Haley: Ceasefire could have saved lives days ago

Nikki Haley says UN Security Council 'is late' in responding to Syria crisis because Russia 'obstructed the vote.'

Arutz Sheva Staff,

US Ambassador to the United Nations Nikki Haley
US Ambassador to the United Nations Nikki Haley
Reuters

US Ambassador to the United Nations Nikki Haley responded to the UN Security Council's adoption of Resolution 2401, which calls for a 30-day humanitarian ceasefire in Syria.

"In the three days it took us to adopt this resolution, how many mothers lost their kids to the bombing and shelling?" Haley asked. "How many more images did we need to see of fathers holding their dead children? All for nothing, because here we are voting for a ceasefire that could have saved lives days ago."

"And after all of this time, hardly anything has changed in the resolution except a few words and some commas. The Syrian people should not have to die waiting for Russia to organize their instructions from Moscow, or to discuss it with the Syrians.

"Our goal with this resolution is clear: The Assad regime needs to stop its military activities around eastern Ghouta, and for once, allow humanitarian access to all of those who need it. We are deeply skeptical that the regime will comply. But we supported this resolution because we must demand nothing less. We owe this to the innocent people of Syria begging for help.

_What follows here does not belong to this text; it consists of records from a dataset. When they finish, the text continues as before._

-- ==== Sys2Proof/Machine/VehicleLink.lean ====
section
/-!
DEFINITION. The Vehicle Link's commands of chapter 8: the plug, the requests and their replies, the identify,
the failures' retries, polling and refresh.
-/

namespace Sys2Proof.Machine

/-! ### The plug -/

/-- PLUG_HIGH (R137): the level is met at once where the Vehicle Link runs, and wakes a DORMANT post (R174). -/
def execPlugHigh (s : State) : Host.Outcome State Fault Refusal :=
  .next (s.setVl { s.vl with plug := true }).finish

/-- PLUG_LOW (R138): a session that is not ABSENT ends; a release owed is cleared (R146). -/
def execPlugLow (s : State) : Host.Outcome State Fault Refusal :=
  if s.vl.session = .absent then
    .next (s.setVl { s.vl with plug := false, releaseOwed := false })
  else
    let s := s.setVl { s.vl.absentWith false with plug := false }
    let s := (s.discardRecord.stepDown 0).raise .vehicleDetached
    .next s.finish

/-- WAKE_EXPIRY (R137): the session enters IDENTIFYING. -/
def execWakeExpiry (s : State) : Host.Outcome State Fault Refusal :=
  match s.vl.wakeAt with
  | none => .next s
  | some t => .next (s.reach t).enterIdentifying.finish

/-! ### Requests -/

/-- The due requests in the order of R139. -/
def VehicleLink.dueList (v : VehicleLink) : List Request :=
  (if v.due.release then [.release] else []) ++
  (if v.due.engage then [.engage] else []) ++
  (v.due.tune.map Request.tune).toList ++
  (if v.due.identify then [.identifyQuery v.items.length] else []) ++
  (v.due.refresh.map Request.refreshQuery).toList ++
  (if v.due.poll then [.poll] else [])

/-- The session states in which a kind of request is sent (R139, R147, R148, R152). -/
def VehicleLink.allows (v : VehicleLink) : Request → Bool
  | .release => v.session == .releasing || v.session == .identifying
  | .engage => v.session == .ready
  | .tune _ => v.session == .tuning
  | .identifyQuery _ => v.session == .identifying
  | .refreshQuery _ => v.session == .ready || v.session == .exporting
  | .poll => v.polling

/-- The request that is taken next, when none is in flight (R139). -/
def VehicleLink.nextRequest (v : VehicleLink) : Option Request :=
  match v.inFlight with
  | some _ => none
  | none => v.dueList.find? v.allows

/-- The due requests without one that is taken. -/
def DueRequests.without (d : DueRequests) : Request → DueRequests
  | .release => { d with release := false }
  | .engage => { d with engage := false }
  | .tune _ => { d with tune := none }
  | .identifyQuery _ => { d with identify := false }
  | .refreshQuery _ => { d with refresh := none }
  | .poll => { d with poll := false }

/-- Take a request for sending (R139): it gets the next number. The refresh timer starts again when the first
of its two reads is taken (R148), and the session enters ENGAGING with an ENGAGE (R158). -/
def State.takeRequest (s : State) (r : Request) : State :=
  let number := (s.vl.counter + 1) % 256
  s.setVl { s.vl with
    due := s.vl.due.without r
    counter := number
    inFlight := some ⟨r, number, 1, none⟩
    session := if r = .engage then .engaging else s.vl.session
    refreshAt := if r = .refreshQuery 2 then some (s.now + 60000) else s.vl.refreshAt }

/-- PILOT_REQUEST_TAKEN (R139). -/
def execPilotRequestTaken (s : State) : Host.Outcome State Fault Refusal :=
  match s.vl.nextRequest with
  | none => .next s
  | some r => if r = .engage then .next (s.takeRequest r).finish else .next (s.takeRequest r)

/-- REQUEST_SENT (R139): the reply timer starts. -/
def execRequestSent (s : State) : Host.Outcome State Fault Refusal :=
  match s.vl.inFlight with
  | none => .next s
  | some f =>
    if f.replyAt.isSome then .next s
    else .next (s.setVl { s.vl with inFlight := some { f with replyAt := some (s.now + 200) } })

/-- REPLY_TIMER_EXPIRY (R140): the same request is sent again, or the link is lost (R141). -/
def execReplyTimerExpiry (s : State) : Host.Outcome State Fault Refusal :=
  match s.vl.inFlight with
  | none => .next s
  | some f =>
    match f.replyAt with
    | none => .next s
    | some t =>
      let s := s.reach t
      if f.attempt < 3 then
        .next (s.setVl { s.vl with
          inFlight := some { f with attempt := f.attempt + 1, replyAt := none } })
      else .next s.linkLost.finish

/-- PILOT_FRAME_DISREGARDED (R139): the request in flight and its timer are unaffected. -/
def execPilotFrameDisregarded (s : State) : Host.Outcome State Fault Refusal := .next s

/-- The request in flight, when a reply carries its number (R139). -/
def State.answeredBy (s : State) (number : Nat) : Option Request :=
  match s.vl.inFlight with
  | some f => if f.number = number then some f.request else none
  | none => none

/-- A reply ends the request and stops its reply timer (R139). -/
def State.endRequest (s : State) : State := s.setVl { s.vl with inFlight := none }

/-! ### Identify -/

/-- Hold an item and make the QUERY of the next one due (R142). -/
def State.holdItem (s : State) (v : Option Int) : State :=
  s.setVl { s.vl with items := s.vl.items ++ [v], due := { s.vl.due with identify := true } }

/-- The bus record that the items 0 to 6 make (R62); an item 3 or 6 answered UNSUPPORTED is defaulted, an
item 4 is unknown. -/
def busRecordOf (items : List (Option Int)) (routeDefault : Nat) : Option BusRecord :=
  match items with
  | [some bus, some capacity, some soe, route, departure, some pack, minTemp] =>
    some {
      bus := bus.toNat
      capacity := capacity.toNat
      soe := min soe.toNat capacity.toNat
      route := match route with | some r => r.toNat | none => routeDefault
      routeDefaulted := route.isNone
      departure := departure.map Int.toNat
      packTemp := pack
      minTemp := minTemp.getD (-20)
      minTempDefaulted := minTemp.isNone }
  | _ => none

/-- The first TUNE code (R153). -/
def firstCode : TuneStart → TuneCode
  | .default => .startDefault
  | .top => .startTop

/-- The identify completes (R142): the record goes to the Energy Account whole, and tuning begins (R153). -/
def State.identifyCompletes (s : State) : State :=
  match busRecordOf s.vl.items s.sp.config.routeDefault with
  | none => s.identifyFails (.identifyItem 7)
  | some r =>
    let s := s.takeRecord r
    let s := s.setVl { s.vl with
      identifyAt := none
      requeryAt := none
      items := []
      due := { s.vl.due with identify := false } }
    s.enterTuning .initial (firstCode s.sp.config.tuneStart)

/-- An ITEM of the identify (R142). -/
def State.identifyItem (s : State) (k : Nat) (v : Int) : State :=
  if k = 7 then
    if v = 1 then s.identifyCompletes else s.identifyFails (.identifyItem 7)
  else s.holdItem (some (itemCorrected k v))

/-- A refresh goes on from its first read to its second, in the polling states (R148). -/
def State.refreshGoesOn (s : State) (k : Nat) : State :=
  if k = 2 ∧ s.vl.polling = true then
    s.setVl { s.vl with due := { s.vl.due with refresh := some 5 } }
  else s

/-- An ITEM of a refresh (R148): item 2 to the estimate (R67), item 5 to the pack temperature (R65). -/
def State.refreshItem (s : State) (k : Nat) (v : Int) : State :=
  let v := itemCorrected k v
  if k = 2 then (s.refreshEnergy v.toNat).refreshGoesOn k
  else s.replacePack v

/-- ITEM (R142, R148, R185). -/
def execItem (number k : Nat) (v : Int) (s : State) : Host.Outcome State Fault Refusal :=
  match s.answeredBy number with
  | some (.identifyQuery i) =>
    if k = i then .next (s.endRequest.identifyItem k v).finish else .next s
  | some (.refreshQuery i) =>
    if k = i then .next (s.endRequest.refreshItem k v).finish else .next s
  | _ => .next s

/-- NOT_READY (R142, R148). -/
def execNotReady (number k : Nat) (s : State) : Host.Outcome State Fault Refusal :=
  match s.answeredBy number with
  | some (.identifyQuery i) =>
    if k = i then .next (s.endRequest.setVl { s.endRequest.vl with requeryAt := some (s.now + 100) })
    else .next s
  | some (.refreshQuery i) =>
    if k = i then .next (s.endRequest.refreshGoesOn k) else .next s
  | _ => .next s

/-- The items that a bus may answer UNSUPPORTED (R142). -/
def optionalItem (k : Nat) : Bool := k == 3 || k == 4 || k == 6

/-- UNSUPPORTED (R142, R148). -/
def execUnsupported (number k : Nat) (s : State) : Host.Outcome State Fault Refusal :=
  match s.answeredBy number with
  | some (.identifyQuery i) =>
    if k = i then
      if optionalItem k then .next (s.endRequest.holdItem none)
      else .next (s.endRequest.identifyFails (.identifyItem k)).finish
    else .next s
  | some (.refreshQuery i) =>
    if k = i then .next (s.endRequest.refreshGoesOn k) else .next s
  | _ => .next s

/-- IDENTIFY_EXPIRY (R143). -/
def execIdentifyExpiry (s : State) : Host.Outcome State Fault Refusal :=
  match s.vl.identifyAt with
  | none => .next s
  | some t => .next ((s.reach t).identifyFails .identifyTimeout).finish

/-- REQUERY_EXPIRY (R142). The delay that has run out is held, and shown, as stopped (DESIGN CHOICE, log 33). -/
def execRequeryExpiry (s : State) : Host.Outcome State Fault Refusal :=
  match s.vl.requeryAt with
  | none => .next s
  | some t =>
    let s := s.reach t
    .next (s.setVl { s.vl with requeryAt := none, due := { s.vl.due with identify := true } })

/-- SESSION_RETRY_EXPIRY (R145): IDENTIFYING, with no wake pulse. -/
def execSessionRetryExpiry (s : State) : Host.Outcome State Fault Refusal :=
  match s.vl.retryAt with
  | none => .next s
  | some t => .next (s.reach t).enterIdentifying.finish

/-! ### Polling and refresh -/

/-- The request in flight is a POLL. -/
def VehicleLink.pollInFlight (v : VehicleLink) : Bool :=
  match v.inFlight with
  | some f => f.request == .poll
  | none => false

/-- The request in flight is a refresh QUERY. -/
def VehicleLink.refreshInFlight (v : VehicleLink) : Bool :=
  match v.inFlight with
  | some f =>
    match f.request with
    | .refreshQuery _ => true
    | _ => false
  | none => false

/-- POLL_EXPIRY (R147): a POLL that is due or in flight is not doubled. -/
def execPollExpiry (s : State) : Host.Outcome State Fault Refusal :=
  match s.vl.pollAt with
  | none => .next s
  | some t =>
    let s := s.reach t
    .next (s.setVl { s.vl with
      due := { s.vl.due with poll := s.vl.due.poll || !s.vl.pollInFlight }
      pollAt := some (s.now + s.sp.mode.pollPeriod) })

/-- REFRESH_EXPIRY (R148): a refresh becomes due. One that is due or in flight is not doubled, and its timer
runs on (R139). A timer that has run out while its refresh waits to be taken is held, and shown, as stopped (DESIGN
CHOICE, log 33). -/
def execRefreshExpiry (s : State) : Host.Outcome State Fault Refusal :=
  match s.vl.refreshAt with
  | none => .next s
  | some t =>
    let s := s.reach t
    if s.vl.due.refresh.isSome || s.vl.refreshInFlight then
      .next (s.setVl { s.vl with refreshAt := some (s.now + 60000) })
    else .next (s.setVl { s.vl with refreshAt := none, due := { s.vl.due with refresh := some 2 } })

end Sys2Proof.Machine
end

"In the days to come, our resolve to stand by our demands in this resolution will be tested. All of us must rise to the challenge of maintaining this ceasefire, just as we came together today. All of us must do everything we can to make the demands of this resolution a reality. It’s the only way to restore the credibility of this Council. The Syrian people have been waiting long enough."

At least 500 people, including 121 children, have been killed over the past week in Syria's Eastern Ghouta, the Syrian Observatory for Human Rights said Saturday. Twenty-nine of those were killed on Saturday, including 17 in the area's main town of Douma.

Eastern Ghouta, currently held by rebels, is under bombardment by Syrian President Bashar al-Assad's forces, and the death toll since Monday is the highest since an alleged chemical attack killed hundreds in the area in 2015.